`Estonia' inquiry says bow locks mainly to blame
Saturday 18 March 1995
"This commission isn't a prosecutor," Andi Meister, chairman of the three- nation commission, said in Tallinn. "We're not here to assess blame." A draft report indicated badly designed door locks and the weak steel construction of the bow-door visor were among the primary causes of the Estonia disaster, which cost more than 800 lives.
Meyer-Werft, the German shipyard that built the Estonia in 1979, reacted angrily to reports putting the blame on it, saying a collision with an unknown object was the maincause. It suggested the crew did not do enough to try to save the 15,000-ton ship.
Members of the commission refused to confirm reports about the main causes of the tragedy, but admitted they were focusing on construction and the bow- door locks. The commission's report is to be released on 7 April. Borje Stenstrom, a Swedish member of the commission, said when the conclusions are made, no one factor or person would bear all responsibility.
"It will have to be seen as a combination of many things," Mr Stenstrom said. "The design, the weather, the speed of the boat ... that kind of thing." He dismissed the idea that ship- builders should have anticipated the dangers when they designed the bow door and locks.
The Swedish investigator said while more stringent construction rules were developed in 1981, two years after the Estonia was built, there was no obligation to refit the ship.

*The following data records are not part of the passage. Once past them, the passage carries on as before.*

-- ==== Sys2Proof/Machine/Core.lean ====
section
/-! DEFINITION. The machine behind the host's interface. -/

def Sys2Proof.core : Host.Core :=
  { State := Sys2Proof.Machine.State, Fault := Sys2Proof.Machine.Fault,
    Refusal := Sys2Proof.Machine.Refusal, step := Sys2Proof.Machine.step,
    reset := Sys2Proof.Machine.State.reset }
end

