@[simp] theorem popPc_rnd (s : State) :
    (popPc s).rnd = s.rnd := by
  unfold popPc; split <;> simp

@[simp] theorem popPc_inputs (s : State) :
    (popPc s).inputs = s.inputs := by
  unfold popPc; split <;> simp

@[simp] theorem popPc_inputNo (s : State) :
    (popPc s).inputNo = s.inputNo := by
  unfold popPc; split <;> simp

@[simp] theorem popPc_started (s : State) :
    (popPc s).started = s.started := by
  unfold popPc; split <;> simp

/-! `skipIf`: what it never changes. -/

@[simp] theorem skipIf_v (c : Bool) (s : State) :
    (skipIf c s).v = s.v := by
  cases c <;> simp [skipIf]

@[simp] theorem skipIf_idx (c : Bool) (s : State) :
    (skipIf c s).idx = s.idx := by
  cases c <;> simp [skipIf]

@[simp] theorem skipIf_stack (c : Bool) (s : State) :
    (skipIf c s).stack = s.stack := by
  cases c <;> simp [skipIf]

@[simp] theorem skipIf_sp (c : Bool) (s : State) :
    (skipIf c s).sp = s.sp := by
  cases c <;> simp [skipIf]

@[simp] theorem skipIf_dt (c : Bool) (s : State) :
    (skipIf c s).dt = s.dt := by
  cases c <;> simp [skipIf]

@[simp] theorem skipIf_st (c : Bool) (s : State) :
    (skipIf c s).st = s.st := by
  cases c <;> simp [skipIf]

@[simp] theorem skipIf_mem (c : Bool) (s : State) :
    (skipIf c s).mem = s.mem := by
  cases c <;> simp [skipIf]

@[simp] theorem skipIf_fb (c : Bool) (s : State) :
    (skipIf c s).fb = s.fb := by
  cases c <;> simp [skipIf]

@[simp] theorem skipIf_key (c : Bool) (s : State) :
    (skipIf c s).key = s.key := by
  cases c <;> simp [skipIf]

@[simp] theorem skipIf_rnd (c : Bool) (s : State) :
    (skipIf c s).rnd = s.rnd := by
  cases c <;> simp [skipIf]

@[simp] theorem skipIf_inputs (c : Bool) (s : State) :
    (skipIf c s).inputs = s.inputs := by
  cases c <;> simp [skipIf]

@[simp] theorem skipIf_inputNo (c : Bool) (s : State) :
    (skipIf c s).inputNo = s.inputNo := by
  cases c <;> simp [skipIf]

@[simp] theorem skipIf_started (c : Bool) (s : State) :
    (skipIf c s).started = s.started := by
  cases c <;> simp [skipIf]

/-! `holdPc`: what it never changes. -/

@[simp] theorem holdPc_v (s : State) :
    (holdPc s).v = s.v := by
  simp only [holdPc, writePc_v]

@[simp] theorem holdPc_idx (s : State) :
    (holdPc s).idx = s.idx := by
  simp only [holdPc, writePc_idx]

@[simp] theorem holdPc_stack (s : State) :
    (holdPc s).stack = s.stack := by
  simp only [holdPc, writePc_stack]

@[simp] theorem holdPc_sp (s : State) :
    (holdPc s).sp = s.sp := by
  simp only [holdPc, writePc_sp]

@[simp] theorem holdPc_dt (s : State) :
    (holdPc s).dt = s.dt := by
  simp only [holdPc, writePc_dt]

@[simp] theorem holdPc_st (s : State) :
    (holdPc s).st = s.st := by
  simp only [holdPc, writePc_st]

@[simp] theorem holdPc_mem (s : State) :
    (holdPc s).mem = s.mem := by
  simp only [holdPc, writePc_mem]

@[simp] theorem holdPc_fb (s : State) :
    (holdPc s).fb = s.fb := by
  simp only [holdPc, writePc_fb]

@[simp] theorem holdPc_key (s : State) :
    (holdPc s).key = s.key := by
  simp only [holdPc, writePc_key]

@[simp] theorem holdPc_rnd (s : State) :
    (holdPc s).rnd = s.rnd := by
  simp only [holdPc, writePc_rnd]

@[simp] theorem holdPc_inputs (s : State) :
    (holdPc s).inputs = s.inputs := by
  simp only [holdPc, writePc_inputs]

@[simp] theorem holdPc_inputNo (s : State) :
    (holdPc s).inputNo = s.inputNo := by
  simp only [holdPc, writePc_inputNo]

@[simp] theorem holdPc_started (s : State) :
    (holdPc s).started = s.started := by
  simp only [holdPc, writePc_started]

/-! `waitKey`: what it never changes. -/

@[simp] theorem waitKey_idx (x : RegIx) (s : State) :
    (waitKey x s).idx = s.idx := by
  unfold waitKey; split <;> simp

@[simp] theorem waitKey_stack (x : RegIx) (s : State) :
    (waitKey x s).stack = s.stack := by
  unfold waitKey; split <;> simp

@[simp] theorem waitKey_sp (x : RegIx) (s : State) :
    (waitKey x s).sp = s.sp := by
  unfold waitKey; split <;> simp

@[simp] theorem waitKey_dt (x : RegIx) (s : State) :
    (waitKey x s).dt = s.dt := by
  unfold waitKey; split <;> simp

@[simp] theorem waitKey_st (x : RegIx) (s : State) :
    (waitKey x s).st = s.st := by
  unfold waitKey; split <;> simp

@[simp] theorem waitKey_mem (x : RegIx) (s : State) :
    (waitKey x s).mem = s.mem := by
  unfold waitKey; split <;> simp

@[simp] theorem waitKey_fb (x : RegIx) (s : State) :
    (waitKey x s).fb = s.fb := by
  unfold waitKey; split <;> simp

@[simp] theorem waitKey_key (x : RegIx) (s : State) :
    (waitKey x s).key = s.key := by
  unfold waitKey; split <;> simp

@[simp] theorem waitKey_rnd (x : RegIx) (s : State) :
    (waitKey x s).rnd = s.rnd := by
  unfold waitKey; split <;> simp

@[simp] theorem waitKey_inputs (x : RegIx) (s : State) :
    (waitKey x s).inputs = s.inputs := by
  unfold waitKey; split <;> simp

@[simp] theorem waitKey_inputNo (x : RegIx) (s : State) :
    (waitKey x s).inputNo = s.inputNo := by
  unfold waitKey; split <;> simp

@[simp] theorem waitKey_started (x : RegIx) (s : State) :
    (waitKey x s).started = s.started := by
  unfold waitKey; split <;> simp

end Sys2Proof.Machine
end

From early on after the accident, speculation focused on the ferry's bow visor, a huge top-hinged door at the front of the ferry that swung up to allow vehicles to drive in and out of the ship's car-deck. The bow visor was secured by several locks. The lower lock, known as the Atlantic lock, was too weak to withstand extremely heavy pounding by rough seas, press reports have cited the commission as saying.